Rethink Long-tailed Recognition with Vision Transformers

Zhengzhuo Xu,Shuo Yang,Xingjun Wang,Chun Yuan
DOI: https://doi.org/10.48550/arXiv.2302.14284
2023-04-17
Abstract:In the real world, data tends to follow long-tailed distributions w.r.t. class or attribution, motivating the challenging Long-Tailed Recognition (LTR) problem. In this paper, we revisit recent LTR methods with promising Vision Transformers (ViT). We figure out that 1) ViT is hard to train with long-tailed data. 2) ViT learns generalized features in an unsupervised manner, like mask generative training, either on long-tailed or balanced datasets. Hence, we propose to adopt unsupervised learning to utilize long-tailed data. Furthermore, we propose the Predictive Distribution Calibration (PDC) as a novel metric for LTR, where the model tends to simply classify inputs into common classes. Our PDC can measure the model calibration of predictive preferences quantitatively. On this basis, we find many LTR approaches alleviate it slightly, despite the accuracy improvement. Extensive experiments on benchmark datasets validate that PDC reflects the model's predictive preference precisely, which is consistent with the visualization.
Computer Vision and Pattern Recognition
What problem does this paper attempt to address?

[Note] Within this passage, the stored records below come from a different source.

section
/-! SUPPORT. The flag helpers (42_flags.md R219 to R222) in terms of the numbers they are given. -/

namespace Sys2Proof.Machine

open Sys2Proof

/-! ### The shape of the addition and the subtraction helper -/

/-- PSZC of an unmasked result, then the OF and the AF the helper names (42_flags.md R219, R220). -/
def arithFlags (f : Word) (w : Width) (r : Int) (o a : Bool) : Word := setFlag (setFlag (pszc f w r) .OF o) .AF a

theorem flagsAdd_eq_arithFlags (f : Word) (w : Width) (dst src : Nat) :
    flagsAdd f w dst src = arithFlags f w (dst + src) (ofAdd w dst src (dst + src)) (afAdd dst src) := rfl

theorem flagsSub_eq_arithFlags (f : Word) (w : Width) (dst src : Nat) :
    flagsSub f w dst src = arithFlags f w (dst - src) (ofSub w dst src (dst - src)) (afSub dst src) := rfl

@[simp] theorem getFlag_arithFlags_CF (f : Word) (w : Width) (r : Int) (o a : Bool) :
    getFlag (arithFlags f w r o a) .CF = carryBit w r := by
  simp [arithFlags, pszc, getFlag_setFlag]

@[simp] theorem getFlag_arithFlags_OF (f : Word) (w : Width) (r : Int) (o a : Bool) :
    getFlag (arithFlags f w r o a) .OF = o := by
  simp [arithFlags, getFlag_setFlag]

@[simp] theorem getFlag_arithFlags_AF (f : Word) (w : Width) (r : Int) (o a : Bool) :
    getFlag (arithFlags f w r o a) .AF = a := getFlag_setFlag_same _ _ _

/-- CF, OF and AF are written after PSZ and leave what it said. -/
theorem pszHolds_arithFlags (f : Word) (w : Width) (r : Int) (o a : Bool) :
    pszHolds (arithFlags f w r o a) w (masked w r) := by
  have hcf := pszHolds_setFlag (g := .CF) (pszHolds_psz f w r) (carryBit w r) (by decide) (by decide) (by decide)
  have hof := pszHolds_setFlag (g := .OF) hcf o (by decide) (by decide) (by decide)
  exact pszHolds_setFlag (g := .AF) hof a (by decide) (by decide) (by decide)

/-! ### Carry and borrow -/

/-- On the results an addition or a subtraction can give, bit `w` is 1 at a carry out and at a borrow
(42_flags.md R213, R218). -/
theorem carryBit_eq {w : Width} {r : Int} (hlow : -2 ^ bits w ≤ r) (hhigh : r < 2 ^ (bits w + 1)) :
    carryBit w r = decide (r < 0 ∨ 2 ^ bits w ≤ r) := by
  refine decide_eq_decide.2 ?_
  cases w <;> simp only [bits] at * <;> omega

/-- A sum is not below 0: bit `w` is the carry out. -/
theorem carryBit_add {w : Width} {dst src : Nat} (hd : dst < 2 ^ bits w) (hs : src < 2 ^ bits w) :
    carryBit w (dst + src) = decide (2 ^ bits w ≤ dst + src) := by
  zify at hd hs
  rw [carryBit_eq (by omega) (by omega)]
  exact decide_eq_decide.2 (by zify; omega)

/-- A difference is below `2^w`: bit `w` is the borrow. -/
theorem carryBit_sub {w : Width} {dst src : Nat} (hd : dst < 2 ^ bits w) (hs : src < 2 ^ bits w) :
    carryBit w (dst - src) = decide (dst < src) := by
  zify at hd hs
  rw [carryBit_eq (by omega) (by omega)]
  exact decide_eq_decide.2 (by omega)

This paper attempts to solve the challenging problem of long - tailed distribution data in visual recognition (Long - Tailed Recognition, LTR). Specifically, data in the real world usually follows a long - tailed distribution, that is, the number of samples in some categories is very small (tail categories), while the number of samples in other categories is very large (head categories). This unbalanced data distribution causes the model to tend to over - fit to the head categories and have poor generalization ability for the tail categories. Therefore, how to train a well - performing model using long - tailed distribution data has become an important research topic. The main contributions of the paper include: 1. It is found that it is difficult to train on long - tailed data using Vision Transformers (ViT), but this problem can be significantly improved through unsupervised pre - training. 2. Predictive Distribution Calibration (PDC) is proposed as a new metric for quantitatively evaluating the prediction preference of the model on long - tailed distribution data. PDC can measure the distance between the model's prediction distribution and the target distribution, thus more intuitively reflecting whether the model is biased towards predicting common head categories. 3. Through extensive experimental analysis of the performance of different LTR methods on ViT, the effectiveness of PDC is verified, indicating that PDC can accurately reflect the prediction deviation of the model and is consistent with the visualization results. These contributions are helpful for better understanding and solving the challenges of long - tailed distribution data in visual recognition tasks.